中国映画「山の郵便配達」を見ました。すばらしい映画です。ぜったいにお薦めです。
出てくるのは中国奥地の山の風景ばかり。しかし、美しいだけでなく、妙に懐かしいのです。外国の山であることはわかっています。なのにそれは、自分が子供のころ、何度も見た風景なのです。また、山の中の林道を走ったり、山に登るようになってから見た日本の山の中の風景なのです。私は自分の原風景を見ていたのかも知れません。スクリーンに映る美しい山々や山村の風景を見て、図らずも感動のあまり目頭がジーンと熱くなったことが何度もありました。
この映画を見ようと思っている方は、これ以降は読まないでください。余計な情報を入れないまま、とにかく見てください。
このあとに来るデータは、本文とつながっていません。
-- ==== Sys2Proof/Safety.lean ====
section
/-! DEFINITION. What every state of a safe run satisfies: the invariants the spec states or derives of the machine. -/

namespace Sys2Proof.Machine

/-- MEM is canonical and its size is one R6 allows: 1 <= MEM_BYTES <= 2^32 - 1. -/
structure Mem.Legal (m : Mem) : Prop where
  canonical : m.wf = true
  size_pos : 1 ≤ m.size
  size_le : m.size ≤ 2 ^ 32 - 1

/-- The invariants of the engine: R21 and R22 (an invalid KEY or SBOX is all zero), R23 (L and R are zero between
steps), R26 (BUSY and DONE are never both set), and R27, R30, R31, R250 (PADW and OUTLEN come from a completion without
error, ERRADDR from a MEMX, and then it names no byte). -/
structure State.Inv (s : State) : Prop where
  mem_legal : s.mem.Legal
  key_zero : s.kv = false → s.key = Key.zero
  sbox_zero : s.sbv = false → s.sbox = SBoxSet.zero
  l_zero : s.l = Half.zero
  r_zero : s.r = Half.zero
  busy_done : ¬ (s.busy = true ∧ s.done = true)
  error_results : s.err ≠ .ok → s.outlen = 0 ∧ s.padw = false
  no_memx_addr : s.err ≠ .memx → s.errAddr = 0
  memx_addr : s.err = .memx → s.mem.size ≤ s.errAddr.toNat

end Sys2Proof.Machine
end

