-- ==== Sys2Proof/Certificates/Slice0/Obligations.lean ====
section
/-! DEFINITION. The statements for the provers. Each docstring names the rule of spec/ it formalises. Where a command's
next state is given, it is given whole, as an equality, so the same line says what changes and that nothing else does. -/

namespace Sys2Proof.Claims
open Sys2Proof.Machine

/-- A zero-terminated string lies at `a` inside MEM (R62, R67). -/
def stringAt (m : Mem) (a : Word) (bs : List Byte) : Prop :=
  a.toNat + bs.length < m.size ∧
  (∀ i (h : i < bs.length), m.byte (a.toNat + i) = bs[i] ∧ bs[i] ≠ 0) ∧
  m.byte (a.toNat + bs.length) = 0

/-- No zero byte lies between `a` and the end of MEM (also when `a` is beyond the end). -/
def noTerminator (m : Mem) (a : Word) : Prop := ∀ x, a.toNat ≤ x → x < m.size → m.byte x ≠ 0

/-- The range of `n` bytes at `a` lies inside MEM (R66). -/
def inside (m : Mem) (a : Word) (n : Nat) : Prop := n = 0 ∨ a.toNat + n ≤ m.size

/-- The lowest address of a range or scan from `a` that names no byte, as ERRADDR records it (R66, R67). -/
def absentFrom (m : Mem) (a : Word) : Word := if m.size ≤ a.toNat then a else BitVec.ofNat 32 m.size

/-- The bytes `bs` lie at `a ..`. -/
def bytesLieAt (m : Mem) (a : Word) (bs : List Byte) : Prop :=
  ∀ i (h : i < bs.length), m.byte (a.toNat + i) = bs[i]

/-- `m'` is `m` with the bytes `bs` at `a ..`, every other byte as before. -/
def storedAt (m m' : Mem) (a : Word) (bs : List Byte) : Prop :=
  m'.size = m.size ∧ bytesLieAt m' a bs ∧
  ∀ x, (x < a.toNat ∨ a.toNat + bs.length ≤ x) → m'.byte x = m.byte x

/-- The completion lines of R254. -/
def completed (s : State) (outlen : Nat) (padw : Bool) : State :=
  { s with
    err := .ok, padw := padw, outlen := BitVec.ofNat 32 outlen, errAddr := 0,
    l := Half.zero, r := Half.zero, busy := false, done := true }

/-- The completion lines of R255. -/
def failed (s : State) (code : ErrCode) (addr : Word) : State :=
  { s with
    err := code, padw := false, outlen := 0, errAddr := addr,
    l := Half.zero, r := Half.zero, busy := false, done := true }

/-- KEY and SBOX zeroised, KV and SBV cleared (R222). -/
def wiped (s : State) : State :=
  { s with key := Key.zero, kv := false, sbox := SBoxSet.zero, sbv := false }

/-- The engine is to move: it heads the agenda, or nothing else is left. `rest` is what the agenda is afterwards. -/
def engineMoves (s : State) (rest : List Turn) : Prop :=
  s.agenda = .engine :: rest ∨ (s.agenda = [] ∧ rest = [])

/-- ENC and DEC, the two commands that zeroise on an error (R222). -/
def zeroisesOnError : Instr → Bool
  | .enc | .dec => true
  | _ => false
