/-! ### Accept (R26) -/

@[simp] theorem accept_key (s : State) (w : Word) : (accept s w).key = s.key := rfl
@[simp] theorem accept_kv (s : State) (w : Word) : (accept s w).kv = s.kv := rfl
@[simp] theorem accept_sbox (s : State) (w : Word) : (accept s w).sbox = s.sbox := rfl
@[simp] theorem accept_sbv (s : State) (w : Word) : (accept s w).sbv = s.sbv := rfl
@[simp] theorem accept_l (s : State) (w : Word) : (accept s w).l = s.l := rfl
@[simp] theorem accept_r (s : State) (w : Word) : (accept s w).r = s.r := rfl
@[simp] theorem accept_cmd (s : State) (w : Word) : (accept s w).cmd = w := rfl
@[simp] theorem accept_busy (s : State) (w : Word) : (accept s w).busy = true := rfl
@[simp] theorem accept_done (s : State) (w : Word) : (accept s w).done = false := rfl
@[simp] theorem accept_padw (s : State) (w : Word) : (accept s w).padw = s.padw := rfl
@[simp] theorem accept_ovr (s : State) (w : Word) : (accept s w).ovr = s.ovr := rfl
@[simp] theorem accept_err (s : State) (w : Word) : (accept s w).err = s.err := rfl
@[simp] theorem accept_ie (s : State) (w : Word) : (accept s w).ie = s.ie := rfl
@[simp] theorem accept_src (s : State) (w : Word) : (accept s w).src = s.src := rfl
@[simp] theorem accept_dst (s : State) (w : Word) : (accept s w).dst = s.dst := rfl
@[simp] theorem accept_len (s : State) (w : Word) : (accept s w).len = s.len := rfl
@[simp] theorem accept_pwa (s : State) (w : Word) : (accept s w).pwa = s.pwa := rfl
@[simp] theorem accept_outlen (s : State) (w : Word) : (accept s w).outlen = s.outlen := rfl
@[simp] theorem accept_errAddr (s : State) (w : Word) : (accept s w).errAddr = s.errAddr := rfl
@[simp] theorem accept_mem (s : State) (w : Word) : (accept s w).mem = s.mem := rfl
@[simp] theorem accept_agenda (s : State) (w : Word) : (accept s w).agenda = s.agenda := rfl
@[simp] theorem accept_replies (s : State) (w : Word) : (accept s w).replies = s.replies := rfl
@[simp] theorem accept_freeCount (s : State) (w : Word) : (accept s w).freeCount = s.freeCount := rfl

/-! ### Zeroisation (R222) -/

@[simp] theorem zeroised_key (s : State) : (s.zeroised).key = Key.zero := rfl
@[simp] theorem zeroised_kv (s : State) : (s.zeroised).kv = false := rfl
@[simp] theorem zeroised_sbox (s : State) : (s.zeroised).sbox = SBoxSet.zero := rfl
@[simp] theorem zeroised_sbv (s : State) : (s.zeroised).sbv = false := rfl
@[simp] theorem zeroised_l (s : State) : (s.zeroised).l = s.l := rfl
@[simp] theorem zeroised_r (s : State) : (s.zeroised).r = s.r := rfl
@[simp] theorem zeroised_cmd (s : State) : (s.zeroised).cmd = s.cmd := rfl
@[simp] theorem zeroised_busy (s : State) : (s.zeroised).busy = s.busy := rfl
@[simp] theorem zeroised_done (s : State) : (s.zeroised).done = s.done := rfl
@[simp] theorem zeroised_padw (s : State) : (s.zeroised).padw = s.padw := rfl
@[simp] theorem zeroised_ovr (s : State) : (s.zeroised).ovr = s.ovr := rfl
@[simp] theorem zeroised_err (s : State) : (s.zeroised).err = s.err := rfl
@[simp] theorem zeroised_ie (s : State) : (s.zeroised).ie = s.ie := rfl
@[simp] theorem zeroised_src (s : State) : (s.zeroised).src = s.src := rfl
@[simp] theorem zeroised_dst (s : State) : (s.zeroised).dst = s.dst := rfl
@[simp] theorem zeroised_len (s : State) : (s.zeroised).len = s.len := rfl
@[simp] theorem zeroised_pwa (s : State) : (s.zeroised).pwa = s.pwa := rfl
@[simp] theorem zeroised_outlen (s : State) : (s.zeroised).outlen = s.outlen := rfl
@[simp] theorem zeroised_errAddr (s : State) : (s.zeroised).errAddr = s.errAddr := rfl
@[simp] theorem zeroised_mem (s : State) : (s.zeroised).mem = s.mem := rfl
@[simp] theorem zeroised_agenda (s : State) : (s.zeroised).agenda = s.agenda := rfl
@[simp] theorem zeroised_replies (s : State) : (s.zeroised).replies = s.replies := rfl
@[simp] theorem zeroised_freeCount (s : State) : (s.zeroised).freeCount = s.freeCount := rfl

/-! ### Host writes to STATUS and CTRL (R27, R28) -/

@[simp] theorem writeStatus_key (s : State) (v : Word) : (writeStatus s v).key = s.key := rfl
@[simp] theorem writeStatus_kv (s : State) (v : Word) : (writeStatus s v).kv = s.kv := rfl
@[simp] theorem writeStatus_sbox (s : State) (v : Word) : (writeStatus s v).sbox = s.sbox := rfl
@[simp] theorem writeStatus_sbv (s : State) (v : Word) : (writeStatus s v).sbv = s.sbv := rfl
@[simp] theorem writeStatus_l (s : State) (v : Word) : (writeStatus s v).l = s.l := rfl
@[simp] theorem writeStatus_r (s : State) (v : Word) : (writeStatus s v).r = s.r := rfl
@[simp] theorem writeStatus_cmd (s : State) (v : Word) : (writeStatus s v).cmd = s.cmd := rfl
@[simp] theorem writeStatus_busy (s : State) (v : Word) : (writeStatus s v).busy = s.busy := rfl
@[simp] theorem writeStatus_done (s : State) (v : Word) : (writeStatus s v).done = (s.done && !v.getLsbD 1) := rfl
@[simp] theorem writeStatus_padw (s : State) (v : Word) : (writeStatus s v).padw = s.padw := rfl
@[simp] theorem writeStatus_ovr (s : State) (v : Word) : (writeStatus s v).ovr = (s.ovr && !v.getLsbD 5) := rfl
@[simp] theorem writeStatus_err (s : State) (v : Word) : (writeStatus s v).err = s.err := rfl
@[simp] theorem writeStatus_ie (s : State) (v : Word) : (writeStatus s v).ie = s.ie := rfl
@[simp] theorem writeStatus_src (s : State) (v : Word) : (writeStatus s v).src = s.src := rfl
@[simp] theorem writeStatus_dst (s : State) (v : Word) : (writeStatus s v).dst = s.dst := rfl
@[simp] theorem writeStatus_len (s : State) (v : Word) : (writeStatus s v).len = s.len := rfl
@[simp] theorem writeStatus_pwa (s : State) (v : Word) : (writeStatus s v).pwa = s.pwa := rfl
@[simp] theorem writeStatus_outlen (s : State) (v : Word) : (writeStatus s v).outlen = s.outlen := rfl
@[simp] theorem writeStatus_errAddr (s : State) (v : Word) : (writeStatus s v).errAddr = s.errAddr := rfl
@[simp] theorem writeStatus_mem (s : State) (v : Word) : (writeStatus s v).mem = s.mem := rfl
@[simp] theorem writeStatus_agenda (s : State) (v : Word) : (writeStatus s v).agenda = s.agenda := rfl
@[simp] theorem writeStatus_replies (s : State) (v : Word) : (writeStatus s v).replies = s.replies := rfl
@[simp] theorem writeStatus_freeCount (s : State) (v : Word) : (writeStatus s v).freeCount = s.freeCount := rfl

@[simp] theorem writeCtrl_key (s : State) (v : Word) : (writeCtrl s v).key = s.key := rfl
@[simp] theorem writeCtrl_kv (s : State) (v : Word) : (writeCtrl s v).kv = s.kv := rfl
@[simp] theorem writeCtrl_sbox (s : State) (v : Word) : (writeCtrl s v).sbox = s.sbox := rfl
@[simp] theorem writeCtrl_sbv (s : State) (v : Word) : (writeCtrl s v).sbv = s.sbv := rfl
@[simp] theorem writeCtrl_l (s : State) (v : Word) : (writeCtrl s v).l = s.l := rfl
@[simp] theorem writeCtrl_r (s : State) (v : Word) : (writeCtrl s v).r = s.r := rfl
@[simp] theorem writeCtrl_cmd (s : State) (v : Word) : (writeCtrl s v).cmd = s.cmd := rfl
@[simp] theorem writeCtrl_busy (s : State) (v : Word) : (writeCtrl s v).busy = s.busy := rfl
@[simp] theorem writeCtrl_done (s : State) (v : Word) : (writeCtrl s v).done = s.done := rfl
@[simp] theorem writeCtrl_padw (s : State) (v : Word) : (writeCtrl s v).padw = s.padw := rfl
@[simp] theorem writeCtrl_ovr (s : State) (v : Word) : (writeCtrl s v).ovr = s.ovr := rfl
@[simp] theorem writeCtrl_err (s : State) (v : Word) : (writeCtrl s v).err = s.err := rfl
@[simp] theorem writeCtrl_ie (s : State) (v : Word) : (writeCtrl s v).ie = v.getLsbD 0 := rfl
@[simp] theorem writeCtrl_src (s : State) (v : Word) : (writeCtrl s v).src = s.src := rfl
@[simp] theorem writeCtrl_dst (s : State) (v : Word) : (writeCtrl s v).dst = s.dst := rfl
@[simp] theorem writeCtrl_len (s : State) (v : Word) : (writeCtrl s v).len = s.len := rfl
@[simp] theorem writeCtrl_pwa (s : State) (v : Word) : (writeCtrl s v).pwa = s.pwa := rfl
@[simp] theorem writeCtrl_outlen (s : State) (v : Word) : (writeCtrl s v).outlen = s.outlen := rfl
@[simp] theorem writeCtrl_errAddr (s : State) (v : Word) : (writeCtrl s v).errAddr = s.errAddr := rfl
@[simp] theorem writeCtrl_mem (s : State) (v : Word) : (writeCtrl s v).mem = s.mem := rfl
@[simp] theorem writeCtrl_agenda (s : State) (v : Word) : (writeCtrl s v).agenda = s.agenda := rfl
@[simp] theorem writeCtrl_replies (s : State) (v : Word) : (writeCtrl s v).replies = s.replies := rfl
@[simp] theorem writeCtrl_freeCount (s : State) (v : Word) : (writeCtrl s v).freeCount = s.freeCount := rfl

/-! ### Reset (R43) -/

@[simp] theorem afterReset_key (m : Mem) : (State.afterReset m).key = Key.zero := rfl
@[simp] theorem afterReset_kv (m : Mem) : (State.afterReset m).kv = false := rfl
@[simp] theorem afterReset_sbox (m : Mem) : (State.afterReset m).sbox = SBoxSet.zero := rfl
@[simp] theorem afterReset_sbv (m : Mem) : (State.afterReset m).sbv = false := rfl
@[simp] theorem afterReset_l (m : Mem) : (State.afterReset m).l = Half.zero := rfl
@[simp] theorem afterReset_r (m : Mem) : (State.afterReset m).r = Half.zero := rfl
@[simp] theorem afterReset_cmd (m : Mem) : (State.afterReset m).cmd = 0 := rfl
@[simp] theorem afterReset_busy (m : Mem) : (State.afterReset m).busy = false := rfl
@[simp] theorem afterReset_done (m : Mem) : (State.afterReset m).done = false := rfl
@[simp] theorem afterReset_padw (m : Mem) : (State.afterReset m).padw = false := rfl
@[simp] theorem afterReset_ovr (m : Mem) : (State.afterReset m).ovr = false := rfl
@[simp] theorem afterReset_err (m : Mem) : (State.afterReset m).err = .ok := rfl
@[simp] theorem afterReset_ie (m : Mem) : (State.afterReset m).ie = false := rfl
@[simp] theorem afterReset_src (m : Mem) : (State.afterReset m).src = 0 := rfl
@[simp] theorem afterReset_dst (m : Mem) : (State.afterReset m).dst = 0 := rfl
@[simp] theorem afterReset_len (m : Mem) : (State.afterReset m).len = 0 := rfl
@[simp] theorem afterReset_pwa (m : Mem) : (State.afterReset m).pwa = 0 := rfl
@[simp] theorem afterReset_outlen (m : Mem) : (State.afterReset m).outlen = 0 := rfl
@[simp] theorem afterReset_errAddr (m : Mem) : (State.afterReset m).errAddr = 0 := rfl
@[simp] theorem afterReset_mem (m : Mem) : (State.afterReset m).mem = m := rfl
@[simp] theorem afterReset_agenda (m : Mem) : (State.afterReset m).agenda = [] := rfl
@[simp] theorem afterReset_replies (m : Mem) : (State.afterReset m).replies = [] := rfl
@[simp] theorem afterReset_freeCount (m : Mem) : (State.afterReset m).freeCount = 0 := rfl

/-! ### The reset input (R290, R291) -/

@[simp] theorem resetEngine_key (s : State) : (resetEngine s).key = Key.zero := rfl
@[simp] theorem resetEngine_kv (s : State) : (resetEngine s).kv = false := rfl
@[simp] theorem resetEngine_sbox (s : State) : (resetEngine s).sbox = SBoxSet.zero := rfl
@[simp] theorem resetEngine_sbv (s : State) : (resetEngine s).sbv = false := rfl
@[simp] theorem resetEngine_l (s : State) : (resetEngine s).l = Half.zero := rfl
@[simp] theorem resetEngine_r (s : State) : (resetEngine s).r = Half.zero := rfl
@[simp] theorem resetEngine_cmd (s : State) : (resetEngine s).cmd = 0 := rfl
@[simp] theorem resetEngine_busy (s : State) : (resetEngine s).busy = false := rfl
@[simp] theorem resetEngine_done (s : State) : (resetEngine s).done = false := rfl
@[simp] theorem resetEngine_padw (s : State) : (resetEngine s).padw = false := rfl
@[simp] theorem resetEngine_ovr (s : State) : (resetEngine s).ovr = false := rfl
@[simp] theorem resetEngine_err (s : State) : (resetEngine s).err = .ok := rfl
@[simp] theorem resetEngine_ie (s : State) : (resetEngine s).ie = false := rfl
@[simp] theorem resetEngine_src (s : State) : (resetEngine s).src = 0 := rfl
@[simp] theorem resetEngine_dst (s : State) : (resetEngine s).dst = 0 := rfl
@[simp] theorem resetEngine_len (s : State) : (resetEngine s).len = 0 := rfl
@[simp] theorem resetEngine_pwa (s : State) : (resetEngine s).pwa = 0 := rfl
@[simp] theorem resetEngine_outlen (s : State) : (resetEngine s).outlen = 0 := rfl
@[simp] theorem resetEngine_errAddr (s : State) : (resetEngine s).errAddr = 0 := rfl
@[simp] theorem resetEngine_mem (s : State) : (resetEngine s).mem =
    memWrite s.mem (pendingRange s).start (freshBytes s.freeCount (pendingRange s).count) := rfl
@[simp] theorem resetEngine_agenda (s : State) : (resetEngine s).agenda = s.agenda := rfl
@[simp] theorem resetEngine_replies (s : State) : (resetEngine s).replies = s.replies := rfl
@[simp] theorem resetEngine_freeCount (s : State) : (resetEngine s).freeCount = s.freeCount + (pendingRange s).count := rfl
このホームページをご覧いただいている野山の道愛好家の方なら、感動されること間違いなしです。
この映画のストーリーは、実に単純です。しかし、奥が深いのです。時代は1980年代、舞台は中国奥地の湖南省の山また山が連なる奥地です。そこで、長年にわたり郵便配達をしていた初老の男が、その仕事を息子に引き継ぎ、今日は初めて息子が父親に代わって郵便配達をするということで、男は息子と一緒に郵便配達に出かけます。郵便配達と言っても、郵便物がいっぱい詰まった重いザックを背負い、山のまた山を1日に約40キロも歩いて2泊3日で集配するという、ちょっと日本では考えらない仕事です。その3日間の山の中の郵便配達を通じて、父親と息子そして家族の心の交流を描いています。
父親はそのような仕事をしていましたから、普段家にいることがほとんどありません。そのためか、息子は父親になじめず、かつて「父さん」と呼んだことがないほど、息子は父親の存在を希薄に感じていました(しかし、もちろん父親はそうではありません)。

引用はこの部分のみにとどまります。